OTM I have been with my husband for 11 years. Here is my question because I’m annoyed. At Christmas time my mother and father even out the amounts spent on myself and my husbands gifts. Or maybe they will go $10 or so over for me. But not on purpose , they try to be fair. My inlaws however completely go over board for my husband and give me a $20 gift.. I’m not some spoiled brat but it seems pretty messed up to me? Like this past christmas they bought me a $20 kmart purse, they then gave me a pink kitty cat blanket the size for a toddler that my niece didn’t like ,(I later found out) & p.js that my daughter said she had tried on when she slept over and they were to big for her… Now my husband got a madden football game for a ps4 which retails for $60 dollars then also bought him clothes and gave him $50.00 cash plus scratch offs. I’ll say it again I am no spoiled woman but it’s very disrespectful to me I think. I’m caring for their grand kids 24.7- my children – plus their big man child – my husband. It made me feel like maybe they see me as not deserving ? That’s just how I feel.. It hurt..What’s your take ..
What do I think? I think some people are genuinely socially inept. I actually know a couple that the man’s father would buy him a Christmas gift and not his daughter-in-law, his son’s wife. The father would come to visit their home and bring only the son a gift…what? where do you come from?
In your case I think maybe your husband’s parents have spent so many years catering to his wants and needs that they just can’t break the cycle. What seriously strikes me as odd is, why in 11 years hasn’t your husband stepped up to the plate and said something?
Eileen hasn’t he noticed this and couldn’t he say, “Mom, Dad I appreciate your thoughtfulness and generosity but I am a grown man. You don’t have to spend so much money at Christmas on me. If you’d like to give us each a small gift and a gift certificate to a lovely night out while you watch the kids that would be wonderful.” BOOM done. By making a mature request of something you both would enjoy, his parents feel good about giving him something and also giving you both something you can enjoy together.

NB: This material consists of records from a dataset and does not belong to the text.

-- ==== Sys2Proof/Tests/Slice0.lean ====
section
/-! SUPPORT. The model's own tests: ill-formed commands that the checks refuse, and small steps. -/

set_option Elab.async false

namespace Sys2Proof.Tests

open Sys2Proof.Machine

/-! ### Ill-formed commands -/

theorem test_wf_tile_quarter : Instr.wf (.flyLaneCheck ⟨4, 0, 0⟩) = false := by decide
theorem test_wf_tile_group : Instr.wf (.flyLaneCheck ⟨0, 16, 0⟩) = false := by decide
theorem test_wf_tile_number : Instr.wf (.flyLaneCheck ⟨0, 0, 19⟩) = false := by decide
theorem test_wf_slot : Instr.wf (.keyAgreementRetry 16) = false := by decide
theorem test_wf_port : Instr.wf (.lossOfLight 6) = false := by decide
theorem test_wf_chip : Instr.wf (.heldPushAdd 0 4 0) = false := by decide
theorem test_wf_quarter : Instr.wf (.regionSample 4 []) = false := by decide
theorem test_wf_oscillator : Instr.wf (.calibrationWindowEnd 68 0) = false := by decide
theorem test_wf_crossing_side : Instr.wf (.crossingFrozenTimeout 80 0) = false := by decide
theorem test_wf_queue : Instr.wf (.tailTimeout 0 1024) = false := by decide
theorem test_wf_stack : Instr.wf (.pseudoChannelMoveDone 8) = false := by decide
theorem test_wf_pseudo_channel : Instr.wf (.bankWake 0 32 0) = false := by decide
theorem test_wf_bank : Instr.wf (.bankWake 0 0 64) = false := by decide
theorem test_wf_handle : Instr.wf (.hclear ⟨⟨0, 0, 0⟩, 1⟩ 128) = false := by decide
theorem test_wf_window_register : Instr.wf (.wset ⟨⟨0, 0, 0⟩, 1⟩ 8 0) = false := by decide
theorem test_wf_entry_image : Instr.wf (.hset ⟨⟨0, 0, 0⟩, 1⟩ 0 81920) = false := by decide
theorem test_wf_alloc_image : Instr.wf (.halloc ⟨⟨0, 0, 0⟩, 1⟩ ⟨81920, 0⟩) = false := by decide
theorem test_wf_alloc_result : Instr.wf (.halloc ⟨⟨0, 0, 0⟩, 1⟩ ⟨0, 81920⟩) = false := by decide
theorem test_wf_stream : Instr.wf (.deadlineMiss ⟨0, 0, 0⟩ 256) = false := by decide
theorem test_wf_area : Instr.wf (.creditGrant ⟨0, 0, 0⟩ 128) = false := by decide
theorem test_wf_spare_tile : Instr.wf (.spareMapping 0 0 19 false) = false := by decide
theorem test_wf_schedule : Instr.wf (.scheduleCommit {} 0 4 0) = false := by decide
theorem test_wf_loopback : Instr.wf (.loopbackEnd 20 {}) = false := by decide
theorem test_wf_socket : Instr.wf (.cartridgeRemoved 4) = false := by decide
theorem test_wf_domain : Instr.wf (.regulatorFault 80) = false := by decide
theorem test_wf_function : Instr.wf (.functionLevelReset 17) = false := by decide
theorem test_wf_ring : Instr.wf (.boundary 0 2 ⟨0, [], true⟩) = false := by decide
theorem test_wf_position : Instr.wf (.target 0 0 64 ⟨0, [], true⟩) = false := by decide
theorem test_wf_replica : Instr.wf (.reductionResult 0 64 ⟨0, [], []⟩) = false := by decide
theorem test_wf_source_chip : Instr.wf (.done 0 4 0 0) = false := by decide
theorem test_wf_object : Instr.wf (.blobTransferTimeout 65536 0) = false := by decide
theorem test_wf_subindex : Instr.wf (.blobTransferTimeout 0 256) = false := by decide
theorem test_wf_bar : Instr.wf (.registerWrite .pf 6 0 []) = false := by decide
theorem test_wf_vf : Instr.wf (.registerWrite (.vf 16) 0 0 []) = false := by decide
theorem test_wf_halyard_port : Instr.wf (.doneClear (.halyard 6)) = false := by decide
theorem test_wf_packet : Instr.wf (.caps 0 { hdr := 0, units := List.replicate 65 0 }) = false := by decide
theorem test_wf_codeword : Instr.wf (.codewordReceive 0 { fecOk := true, sq := 0, ack := 0, slots := List.replicate 33 0 }) = false := by decide
theorem test_wf_lane_handle : Instr.wf (.laneAbs ⟨⟨0, 0, 0⟩, 1⟩ { in1 := 128, out := 0, rows := 1, cols := 1 }) = false := by decide
theorem test_wf_scale_handle : Instr.wf (.laneConvert ⟨⟨0, 0, 0⟩, 1⟩ { in1 := 0, out := 0, rows := 1, cols := 1 } { word := 0, scaleIn := 128 }) = false := by decide
theorem test_wf_draw_tensor : Instr.wf (.laneDraw ⟨⟨0, 0, 0⟩, 1⟩ { in1 := 0, out := 0, rows := 1, cols := 1 } { tensor := 2 ^ 24, first := 0, float := false }) = false := by decide
theorem test_wf_queue_pair : Instr.wf (.cqHead (.host 16) 0) = false := by decide
theorem test_wf_tenant_pair : Instr.wf (.cqHead (.tenant 16) 0) = false := by decide
theorem test_wf_resource : Instr.wf (.arbiterGrant (.bankQueue 8 0 0)) = false := by decide
theorem test_wf_queue_engine : Instr.wf (.arbiterGrant (.queueEngine 0 4)) = false := by decide
theorem test_wf_cube : Instr.wf (.handshakeStep (.cube ⟨0, 0, 0⟩ 16) ⟨true, true, false, true, 3, 8, true, false⟩) = false := by decide
theorem test_wf_width_class : Instr.wf (.handshakeStep (.lane ⟨0, 0, 0⟩) ⟨true, true, false, true, 3, 5, true, false⟩) = false := by decide
theorem test_wf_crossing_itself : Instr.wf (.crossingFreeze ⟨3, 3, 0, 0⟩) = false := by decide
theorem test_wf_junction : Instr.wf (.thermalSample [⟨80, 0⟩]) = false := by decide
theorem test_wf_flip : Instr.wf (.matrix ⟨⟨0, 0, 0⟩, 1⟩ 0 [] [⟨0, 0, 32⟩]) = false := by decide
theorem test_wf_access_word : Instr.wf (.matrix ⟨⟨0, 0, 0⟩, 1⟩ 0 [[⟨0, 40960, false⟩]] []) = false := by decide
theorem test_wf_stack_word : Instr.wf (.stackRead 0 ⟨0, 16⟩ 0 {}) = false := by decide
theorem test_wf_stack_unit : Instr.wf (.stackRead 0 ⟨2 ^ 30, 0⟩ 0 {}) = false := by decide
theorem test_wf_scrub_cartridge : Instr.wf (.scrubPassStart (.cartridge 4)) = false := by decide
theorem test_wf_request_index : Instr.wf (.read {} { op := .read, index := 65536, sub := 0 }) = false := by decide
theorem test_wf_dip : Instr.wf (.brownout { committed := [] }) = false := by decide
theorem test_wf_announce : Instr.wf (.topology 0 ⟨0, 64, 0, 0, [0, 0, 0, 0, 0]⟩) = false := by decide
theorem test_wf_key_offer : Instr.wf (.keyOffer ⟨[], false, 0, 0, true, []⟩) = false := by decide
theorem test_wf_wire_block : Instr.wf (.reductionResult 0 0 ⟨0, [List.replicate 1089 0], []⟩) = false := by
  simp only [Instr.wf, RedMsg.ok, List.all_cons, List.length_replicate]; decide
theorem test_wf_push_mb : Instr.wf (.push 0 0 ⟨0, [], 0, 65536⟩) = false := by decide
theorem test_wf_exchange_round : Instr.wf (.exchange 0 0 0 0 { round := 4 }) = false := by decide
theorem test_wf_attest_slot : Instr.wf (.reportReady (some 16)) = false := by decide
theorem test_wf_via_slot : Instr.wf (.grant { slot := 17 } 0) = false := by decide
/-- A well-formed command passes. -/
theorem test_wf_accepts : Instr.wf (.matrix ⟨⟨3, 15, 18⟩, 1⟩ 0 [[⟨7, 40959, true⟩]] [⟨0, 0, 31⟩]) = true := by decide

Hey Eileen, my ex-mother-in-law would buy me gifts at the flea market, leave the tags on them and then tell you she only paid $2.00. Once she gave one of my children a calendar that was for the same year that Christmas was in. It didn’t really bother me because she was just like that, but it was certainly odd though.
Don’t be too hurt I have a feeling your in-laws are clueless and don’t mean to be offensive. Speak to your husband and maybe he will “man up” and put a fair and responsible request on his Christmas list for next year.